I've covered a lot of priorities today. But these aren't the only things we should be doing.
This should go without saying, but we need to follow best practices informed by research and evidence-everywhere. That includes learning from consistent top performers like Massachusetts and New Jersey, and from the more recent successes in Mississippi and Louisiana.
Another given is that we must increase educators' salaries, which remain woefully low. That includes the assistants and aides who are the backbone of helping students with disabilities. And we must reduce class sizes, which remain incredibly high.
Supporting the public schools that 90 percent of America's students attend should be a bipartisan priority. We have tried to engage President Trump and his secretary of education. Last December, I sent the president a letter suggesting that we work together on an area I believed we both prioritized-CTE. He didn't bother to respond.
I wish this administration cared about this crucial moment for our children, but it doesn't, and we can't wait. The vision I've laid out today still can be realized in every district in every state across our country. And the AFT-and America's educators, healthcare workers and public employees-will be willing partners with anyone who will join us in helping our students thrive during this transformational moment.
As we celebrate the 250th anniversary of our nation, public schools remain-as the founders argued-essential to forging a pluralistic, unified nation that is stronger tomorrow than today. Indeed, I just wrote a book about this. By bringing together children of different races, religions, languages and cultures, public school classrooms are laboratories of democracy that forge bonds and bridge our differences-if we support and nourish them.
The 10-point plan I laid out today is grounded in what I've witnessed firsthand over the last two decades, visiting hundreds of schools and listening to thousands of educators, parents, young people and others. The plan addresses the enormity of the tech earthquake, dealing with screens and student-facing AI; creating an enforceable privacy standard for the use of AI in schools; calling for deep, classroom-relevant research in education; insisting on protections for intellectual property and academic freedom; and demanding a tech tax to compensate the country for the consequences.

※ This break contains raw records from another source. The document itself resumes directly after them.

/-- A lending that began in this course does not take effect; the borrower's entries go, its blocks hold nothing (R374). -/
def Chip.undoLending (c : Chip) (p : Nat) : Chip :=
  (c.unlend p).updSched (fun s => { s with lendAt := smSet 0 s.lendAt p 0, idle := smSet 0 s.idle p 0 })

/-- A decode lane's step of a partition that waits for a record still arriving abandons its wait (R192, R370). -/
def Chip.yieldLanes (c : Chip) (b : Nat) : Chip :=
  [36, 37, 38, 39].foldl (fun c u =>
    match c.runOf u with
    | some run =>
      if run.desc.part.val = b ∧ run.desc.ext = true ∧ (run.desc.item.bind c.item).any (fun i => !i.complete) = true
      then c.rollBack u else c
    | none => c) c

/-- The yield request at a block: an idle block stops at once, a step that may wait outside the chip is rolled back, any other
runs to its end (R369, R370). -/
def Chip.yieldBlock (c : Chip) (u : Nat) : Chip :=
  match c.runOf u with
  | none => c.stopBlock u
  | some run => if run.desc.ext then c.rollBack u else c.modRun u (fun r => { r with yield := true })

/-- PREEMPTION (R368 to R370, R374): a trigger takes back partition `p`'s blocks, or gives a BE partition's to an LC one;
triggers that come while one is under way join it. (DEDUCED, log entry 91) -/
def Chip.preemption (c : Chip) (p : Nat) : Chip :=
  if (smGet none c.sched.preempt p).isSome || !(c.wantsBack p || c.switchTakes p) then c
  else if c.lends p ∧ smGet 0 c.sched.lendAt p = c.courseK + 1 then c.undoLending p
  else
    let victim := if c.lends p then c.get F.PART_CFG_BORROWER p else p
    let c := (c.setPreempt p (some ⟨victim, c.upNs, false, [], []⟩)).bump F.PART_CNT_PREEMPT p
    (c.partUnits p).foldl Chip.yieldBlock (c.yieldLanes victim)

/-- The spill set that Poingo lists for a partition, with each handle's offset in the spill area. -/
def Chip.spillList (c : Chip) (b : Nat) : List (Nat × Nat) :=
  let ks := ((c.image.spillSets.find? (fun e => e.1 = b)).map (·.2)).getD []
  (ks.foldl (fun (acc : List (Nat × Nat) × Nat) k =>
    (acc.1 ++ [(k, acc.2)], acc.2 + (c.handle (keyRef k)).size * 128)) ([], 0)).1

/-- The granules of the spill area that hold a handle's content. -/
def Chip.spillGrans (c : Chip) (b k : Nat) : List Gran :=
  match (c.spillList b).find? (fun e => e.1 = k) with
  | none => []
  | some e => (List.range ((c.handle (keyRef k)).size * 2)).map (fun g =>
      c.granOf ⟨.ddr, c.get F.PART_SPILL_HANDLE b, e.2⟩ (e.2 + 64 * g))

/-- SPILL_COMPLETE (R369): every affected block has stopped, the spill set is in DDR4, buffer slots are FREE, epochs
released; a disabled victim's spilled work is dropped (R374). -/
def Chip.spillComplete (c : Chip) (p : Nat) : Chip :=
  match smGet none c.sched.preempt p with
  | none => c
  | some x =>
    if x.spilled || !((c.partUnits p).all x.stopped.contains) then c
    else
      let b := x.victim
      let c := x.out.foldl (fun c e => (c.carry (e.2.zip (c.spillGrans b e.1))).1) c
      let c := (c.partUnits p).foldl Chip.freeBlock c
      let keep := decide (c.get F.PART_CFG_STATE b = 3)
      let c := c.updSched (fun s => { s with
        spillSet := if keep then smMod [] s.spillSet b (· ++ x.out.map (·.1)) else s.spillSet, idle := smSet 0 s.idle p 0 })
      let c := if c.flag F.PART_CFG_KIND p then c else c.setLent p false
      (c.setPreempt p (some { x with spilled := true })).kvRun

/-- The switch of a pre-emption at the first slot tick after its spill; beyond 500 µs it is late.  Blocks that a variant takes
wait for its switch (R369, R372, R396). (DEDUCED, log entry 91) -/
def Chip.preemptTick (c : Chip) : Chip :=
  c.sched.preempt.foldl (fun c e =>
    match e.2 with
    | none => c
    | some x =>
      if !x.spilled || c.switchTakes e.1 then c
      else
        let c := (c.partUnits e.1).foldl (fun c u => c.serveFrom u c.slotNo) (c.setPreempt e.1 none)
        if c.upNs > x.start + 500000 then c.bump F.PART_CNT_PRE_LATE e.1 else c) c

/-- The blocks that a partition borrows now, those that a pre-emption takes back excepted. -/
def Chip.borrowed (c : Chip) (b : Nat) : List Nat :=
  ((List.range 16).filter (fun q => c.lends q && decide (c.get F.PART_CFG_BORROWER q = b) &&
    (smGet none c.sched.preempt q).isNone)).flatMap c.partUnits

/-- SPILL_RESTORE: the borrower's spilled handles on blocks lent again are restored (R373). -/
def Chip.spillRestore (c : Chip) (p : Nat) : Chip :=
  let b := if c.flag F.PART_CFG_KIND p then p else c.get F.PART_CFG_BORROWER p
  let back := (smGet [] c.sched.spillSet b).filter (fun k => (c.borrowed b).contains (k / 64))
  let c := back.foldl (fun c k => (c.carry ((c.spillGrans b k).zip (c.handleGrans (keyRef k)))).1) c
  c.updSched (fun s => { s with spillSet := smMod [] s.spillSet b (fun l => l.filter (fun k => !back.contains k)) })

/-! ## Disabling -/

/-- Items of a function whose BE work is cancelled at their next step boundary (R375 step 3): not a page in capture
(R22) nor a record still arriving (R171). (DEDUCED, log entry 93) -/
def Chip.cancelBe (c : Chip) (sel : Item → Bool) : Chip :=
  (c.inFlight.filter (fun i => sel i && c.flag F.PART_CFG_KIND i.part && !c.flag F.PART_CTRL_DRAIN_BE i.part &&
    (if i.origin < 16 then decide (((c.stream i.origin).page.bind (·.item)) ≠ some i.num) else i.complete))).foldl
    (fun c i => c.endSoon i.num ⟨4, txt "disabled"⟩) c

/-- A disable of a stream (R126, R127, Table 4-6). (DEDUCED, log entry 92) -/
def Chip.disableStream (c : Chip) (n : Nat) : Chip :=
  let c := c.abortCapture n
  match c.get F.SNS_STATE_STATE n with
  | 3 => (((c.put F.SNS_STATE_STATE 4 n).beginDrain n)).cancelBe (fun i => i.origin = n)
  | 1 => c.streamOff n
  | 2 => c.streamOff n
  | 5 => c.streamOff n
  | _ => c

/-- An enable of a stream (R126, R375). -/
def Chip.enableStream (c : Chip) (n : Nat) : Chip :=
  match c.get F.SNS_STATE_STATE n with
  | 0 => c.streamEnabling n
  | 4 => c.updSched (fun s => { s with enableAfter := smSet false s.enableAfter n true })
  | _ => c

/-- A disable of a submitting session (R171). (DEDUCED, log entry 92) -/
def Chip.disableSub (c : Chip) (s : Nat) : Chip :=
  let st := c.get F.SUB_CFG_STATE s
  if st = 2 ∨ st = 3 then
    ((c.put F.SUB_CFG_STATE 4 s).beginDrain (16 + s)).cancelBe (fun i => i.origin = 16 + s)
  else c

/-- An enable of a submitting session: a live one waits for the first clock lock (R170). -/
def Chip.enableSub (c : Chip) (s : Nat) : Chip :=
  match c.get F.SUB_CFG_STATE s with
  | 0 => (c.put F.SUB_CFG_STATE (if c.flag F.SUB_CFG_LIVE s ∧ ¬ c.locked then 2 else 3) s).grant s
  | 4 => c.updSched (fun x => { x with enableAfter := smSet false x.enableAfter (16 + s) true })
  | _ => c

/-- A disable of a result session (R462). -/
def Chip.disableResult (c : Chip) (s : Nat) : Chip :=
  if c.get F.SESS_STAT_STATE s = 3 then (c.put F.SESS_STAT_STATE 4 s).beginDrain (48 + s) else c

/-- An enable of a result session: only one that drains is not enabled (R375). -/
def Chip.enableResult (c : Chip) (s : Nat) : Chip :=
  if c.get F.SESS_STAT_STATE s = 4 then
    c.updSched (fun x => { x with enableAfter := smSet false x.enableAfter (48 + s) true })
  else c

We need a relentless, intentional focus on what our young people need: greater literacy, numeracy and civic engagement, and active learning that excites and engages them-all while ensuring their social and mental well-being and ability to form healthy relationships. Devices down, eyes up, hands-on.

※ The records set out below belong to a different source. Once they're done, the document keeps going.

/-- A warm restart begins at stage A (R489): registers keep their kept fields, the clock runs on, sparing, maps and
failure records stay. (DEDUCED, log entry 47) -/
def Chip.warmReset (c : Chip) : Chip :=
  let c := (c.takeRole).graftDue (fun _ => true)
  let lock := c.locked
  let n : Chip := { Chip.powerOn with
    regs := warmRegs c.regs, free := c.free, clock := { c.clock with up := 0 }
    mem := { c.mem.zeroed with ddr := [], blockHnd := [], sharedHnd := [], ddrHnd := [], hndFaults := [], parity := [],
                               mvFaults := [], tokenFaults := [], bankCopied := [false, false, false, false], ddrUnc := [0, 0], nextMove := 0 }
    recov := c.recov.keep
    streams := c.streams.filterMap (fun e => if e.2.keep = Stream.cold then none else some (e.1, e.2.keep))
    servo := { Servo.cold with ri := c.servo.ri }
    fuses := c.fuses, flash := c.flash
    boot := { c.boot.restarted with digest := c.boot.digest }
    mgmt := { Mgmt.cold with jtag := c.mgmt.jtag, i2cIndex := c.mgmt.i2cIndex } }
  let n := if lock then (n.put F.TIME_STAT_STATE 3).putB F.TIME_STAT_ALARM true else n
  n.stageA

/-! ## Stages B to H -/

/-- IMAGE_VERIFY: steps 1 to 5 for the candidate; while the customer root is blank, safe hold (R500 to R502).
(DESIGN CHOICE, log entry 50) -/
def Chip.imageVerify (c : Chip) : Chip :=
  if !c.booting || c.boot.verified then c
  else if c.fuses.customer.isNone then ((c.bootReason 0 12).bootReason 1 12).enterSafeHold
  else
    match c.boot.cands with
    | [] => c.enterSafeHold
    | d :: _ =>
      match c.verifyHead (c.flashDev d) true with
      | .inr r => c.candidateFails d r
      | .inl (h, _) =>
        c.updBoot (fun b => { b with verified := true, digest := sha384 ((c.flashDev d).message h) })

/-- FIRMWARE_START: step 6; the control cores start, and the regulator's VOUT_MODE is read (R501, R45). -/
def Chip.firmwareStart (c : Chip) (linear16 : Bool) : Chip :=
  if !c.booting || !c.boot.verified || c.boot.firmware then c
  else
    match c.candidate with
    | none => c
    | some (d, f, _, secs) =>
      match f.firmwareCheck secs with
      | 0 =>
        let c := c.updBoot (fun b => { b with firmware := true })
        if linear16 then c else c.pmbFault
      | r => c.candidateFails d r

/-- Role keys of section 9, unwrapped under the fuse wrap key, which is withheld while debug is open (R510, R511). -/
def Chip.unwrapKeys (c : Chip) (l : List RoleKey) : List (Nat × List Byte) :=
  l.filterMap (fun k =>
    match c.fuses.wrap with
    | none => if k.key.length = 48 then some (k.role, k.key) else none
    | some w => if c.get F.FUSE_STAT_JTAG = 2 then none else (Config.aesUnwrap w k.key).map (fun x => (k.role, x)))

/-- Handle tables from pairs of index and entry. -/
def handleTab (l : List (Nat × BitVec 64)) : SMap (BitVec 64) := l.foldl (fun m e => smSet 0 m e.1 e.2) []

/-- The reference set of a stream at boot: a captured one that this image keeps, else the image's (R138, R141). -/
def Chip.bootRefs (c : Chip) (n : Nat) : Chip :=
  let s := c.stream n
  if !c.boot.cold && c.boot.digest = s.refDigest && s.refDigest ≠ [] then c
  else
    let c := c.modStream n (fun s => { s with nextRefs := none, refDigest := [] })
    c.useRefs n ((c.image.refs.find? (fun e => e.1 = n)).map (·.2)) false

/-- The configuration of section 7 and what stage D derives from the sections (R523, R133, R213, R215). -/
def Chip.loadImage (c : Chip) (h : ImgHdr) (img : ImageConfig) : Chip :=
  let c := { c with image := img }
  let c := img.regs.foldl (loadImageWord (!c.boot.cold)) c
  let c := foldN 4 (fun c i => c.setWord .BUILD i 0 (leNat ((h.build.drop (4 * i)).take 4))) c
  let c := c.updMem (fun m => { m with
    blockHnd := handleTab img.blockHandles, sharedHnd := handleTab img.sharedHandles, ddrHnd := handleTab img.ddrHandles })
  let der := img.scales.map deriveLayer
  let c := c.updBoot (fun b => { b with derived := der.map (·.1) })
  let c := c.bump F.QNT_FP_BAD_SCALE 0 0 ((der.map (·.2)).foldl (· + ·) 0)
  let c := { c with mgmt := { c.mgmt with keys := c.unwrapKeys img.roleKeys } }
  foldN 16 (fun c n => c.bootRefs n) c

/-- SECTIONS_LOADED: step 7, and what the sections configure (R501, R523). (DESIGN CHOICE, log entries 27 and 110) -/
def Chip.sectionsLoaded (c : Chip) (img : ImageConfig) : Chip :=
  if !c.booting || !c.boot.firmware || c.boot.sections then c
  else
    match c.candidate with
    | none => c
    | some (d, f, h, secs) =>
      match f.sectionCheck secs with
      | 0 => (c.loadImage h img).updBoot (fun b => { b with sections := true })
      | r => c.candidateFails d r

/-- DDR4_TRAINING_DONE (R493). -/
def Chip.ddrTrained (c : Chip) (aOk bOk : Bool) : Chip :=
  if !c.booting || !c.boot.verified || c.boot.trained then c
  else
    let c := c.updBoot (fun b => { b with trained := true })
    let c := if aOk then c else c.ddrLost 0
    let c := if bOk then c else c.ddrLost 1
    if aOk || bOk then c else c.faultHold

/-- DDR4_INIT_DONE: nothing of a former boot is left in DDR4 (R492). -/
def Chip.ddrInit (c : Chip) : Chip :=
  if !c.booting || !c.boot.trained || c.boot.inited then c
  else (c.updMem (fun m => { m with ddr := [] })).updBoot (fun b => { b with inited := true })

/-- SELF_TEST_DONE after a cold reset: rows and banks spared, failed units grafted out, failed spares marked (R494,
R92, R66, R388). -/
def Chip.selfTest (c : Chip) (r : SelfTestIn) : Chip :=
  if !c.booting || !c.boot.cold || !c.boot.firmware || c.boot.tested then c
  else
    let c := r.blockRows.foldl (fun c e => c.spareRow (e.1 * 2 ^ 20 + e.2)) c
    let c := r.sharedRows.foldl (fun c e => c.spareRow ((576 + e.1) * 2 ^ 20 + e.2)) c
    let c := r.sharedBanks.foldl (fun c b => c.spareBank b.val) c
    let c := (c.updMem (fun m => { m with bankCopied := [true, true, true, true] })).sparing
    let c := c.updMem (fun m => { m with bankCopied := [false, false, false, false] })
    let c := r.failed.foldl (fun c u => match u with
      | .core k => c.coreFail k.val
      | u => (c.updRecov (fun v => { v with failedNow := [] })).unitFail u) c
    let c := (c.takeRole).graftDue (fun _ => true)
    c.updBoot (fun b => { b with tested := true })

/-- The set of an adapter area that fits a set of the running image (R336). -/
def Chip.areaSet (c : Chip) (a : Area) (s : Nat) : Option AreaSet :=
  (c.image.adapt[s]?).bind (fun cfg => a.sets.find? (fun e =>
    e.set = s ∧ e.hash = cfg.modelHash ∧ e.model = c.flag F.ADAPT_SET_MODEL s ∧ e.rank = c.get F.ADAPT_SET_RANK s ∧
    e.shapes = cfg.projs.map (fun p => (p.inDim, p.outDim))))

/-- ADAPTER_AREAS_VERIFIED: copy 0 of every declared set (R320, R336). -/
def Chip.adaptersVerified (c : Chip) : Chip :=
  if !c.booting || !c.boot.sections || c.boot.adapters then c
  else
    let area := c.bestArea
    let c := foldN 8 (fun c s =>
      if !c.flag F.ADAPT_SET_VALID s then c
      else
        match area.bind (fun a => c.areaSet a s), c.image.adapt[s]? with
        | some e, _ => (c.modSet s (fun _ => AdSet.start e.data)).put F.ADAPT_STAT_LOADED (c.get F.ADAPT_STAT_LOADED ||| 2 ^ s)
        | none, some cfg => c.modSet s (fun _ => AdSet.start (initialCopy (c.get F.ADAPT_SET_RANK s) cfg))
        | none, none => c) c
    let c := match area with
      | some a => c.put F.ADAPT_SEQ_SEQ (a.num % 2 ^ 32)
      | none => c
    c.updBoot (fun b => { b with adapters := true })

/-! ## Stage I -/

/-- The variant that the recorded degradations call for, or fault hold (R399). (DEDUCED, log entry 45) -/
def Chip.bootVariant (c : Chip) : Chip :=
  match (if c.recov.degr = [] then c.variantFor [] else c.successor c.recov.degr) with
  | some v => c.useVariant v
  | none => c.faultHold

Parents want their kids to be engaged and well-prepared. Young people want school to be relevant and interesting. Employers are desperate for talent. And America is crying out for a unifying vision.

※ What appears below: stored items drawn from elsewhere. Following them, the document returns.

/-- R264, R266, R268, R270, R272, R278, R280, R68: an edit whose walkers still hold its other copy waits, and is counted
once; one whose issuer has writes in flight waits for its publication fence; an append that finds a free set publishes
one more entry under the next epoch and discards what walkers have read ahead, and one that finds none leaves the
sequence as it was, starved; an attach at a page boundary shares the anchor's sets; a release keeps the first entries; a
clear frees a slot that nothing owns; training's edits work on the set's own slot. No edit of these kinds writes a page.
Choices of the model: log entries 6 and 96. -/
def Obligations.KvEditsPublish : Prop :=
  ∀ (s : State) (i : Item) (q : Nat), s.chip.Up → s.chip.item i.num = some i → i.kvSlot = some q → s.chip.kv.waiting = [] →
    let c := s.chip
    let old := c.kvSlot q
    let c0 := c.updKv (fun k => { k with waiting := [], counted := false })
    (∀ e : KvEdit, c.itemMoves = true →
      exec (.kvTableEdit e) s = .next ⟨s.pending, (c.updKv (fun k => { k with waiting := [e] })).settle⟩) ∧
    (∀ e : KvEdit, c.itemMoves = false → c.kvEditSlot e = some q → c.kvMustWait q = true → c.kv.counted = false →
      exec (.kvTableEdit e) s = .next ⟨s.pending,
        (((c.updKv (fun k => { k with waiting := [e] })).bump F.KV_CNT1_EDIT_WAIT).updKv (fun k => { k with counted := true })).settle⟩) ∧
    (c.itemMoves = false → c.kvMustWait q = false →
      let others := fun (t : State) => (∀ p, p ≠ q → t.chip.kvSlot p = c.kvSlot p) ∧ t.chip.items = c.items ∧ c.Core t.chip
      let starves := fun (e : KvEdit) => ∃ t, exec (.kvTableEdit e) s = .next t ∧ t.pending = s.pending ∧
        (t.chip.kvSlot q).starved = true ∧ (t.chip.kvSlot q).entries = old.entries ∧ t.chip.kv.epoch = c.kv.epoch ∧
        t.chip.mem = c.mem ∧ others t
      let publishes := fun (e : KvEdit) (l : List (BitVec 32)) => ∃ t, exec (.kvTableEdit e) s = .next t ∧ t.pending = s.pending ∧
        (t.chip.kvSlot q).entries = l ∧ t.chip.kv.epoch = c.kv.epoch + 1 ∧ t.chip.kv.bufs = [] ∧ t.chip.kv.waiting = [] ∧
        t.chip.mem = c.mem ∧ others t
      (∀ ov, old.entries.length < 256 →
        (c0.kvAlloc (c0.lcWork old.owner ov) old.layers = none → starves (.append i.num ov)) ∧
        (∀ c1 k, c0.kvAlloc (c0.lcWork old.owner ov) old.layers = some (c1, k) →
          publishes (.append i.num ov) (old.entries ++ [kvEntry k.ovf k.base]))) ∧
      (∀ ov, 256 ≤ old.entries.length → exec (.kvTableEdit (.append i.num ov)) s = .next ⟨s.pending, c0.settle⟩) ∧
      (∀ a pos, (c.kvSlot a).anchor = true → old.entries = [] → pos % 16 = 0 →
        publishes (.attach i.num a pos) ((c.kvSlot a).entries.take (pos / 16))) ∧
      (∀ j, publishes (.release i.num j) (old.entries.take j)) ∧
      (∀ k : Fin 8, (c.adSet k.val).kvSlot = some q → old.entries.length < 256 →
        (c0.kvAlloc false old.layers = none → starves (.train k)) ∧
        (∀ c1 x, c0.kvAlloc false old.layers = some (c1, x) → publishes (.train k) (old.entries ++ [kvEntry x.ovf x.base]))) ∧
      (∀ k : Fin 8, (c.adSet k.val).kvSlot = some q → ∃ t, exec (.kvTableEdit (.trainEnd k)) s = .next t ∧
        t.pending = s.pending ∧ (t.chip.adSet k.val).kvSlot = none ∧ (t.chip.kvSlot q).used = false ∧
        (t.chip.kvSlot q).entries = [] ∧ t.chip.mem = c.mem ∧ others t)) ∧
    (∀ p, c.itemMoves = false → c.kvMustWait p = false →
      (∀ k, (c.kvSlot p).used = true → exec (.kvTableEdit (.anchor p k)) s = .next ⟨s.pending, c0.settle⟩) ∧
      ((c.kvSlot p).used = true → (∀ j, j ∈ c.items.list → j.kvSlot ≠ some p) → (∀ e, e ∈ c.adapt.sets → e.2.kvSlot ≠ some p) →
        ∃ t, exec (.kvTableEdit (.clear p)) s = .next t ∧ t.pending = s.pending ∧ (t.chip.kvSlot p).used = false ∧
          (t.chip.kvSlot p).anchor = false ∧ (t.chip.kvSlot p).entries = [] ∧ t.chip.kv.epoch = c.kv.epoch + 1 ∧
          (∀ j, j ≠ p → t.chip.kvSlot j = c.kvSlot j) ∧ t.chip.mem = c.mem ∧ t.chip.items = c.items ∧ c.Core t.chip))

America's teachers-as they always have-are doing noble work; they're showing up every day to help young people realize their potential and build our collective future. Today's students will be the ones who heal, help and lead us. They will be the environmental stewards, the innovators, the artists, the first responders and the teachers of tomorrow. The other side is trying to exploit the current crisis to destroy public education and pluralism as we know it. We have a different vision: to revitalize and reimagine public schools so every one of our students can harness their future and build the country they dream of.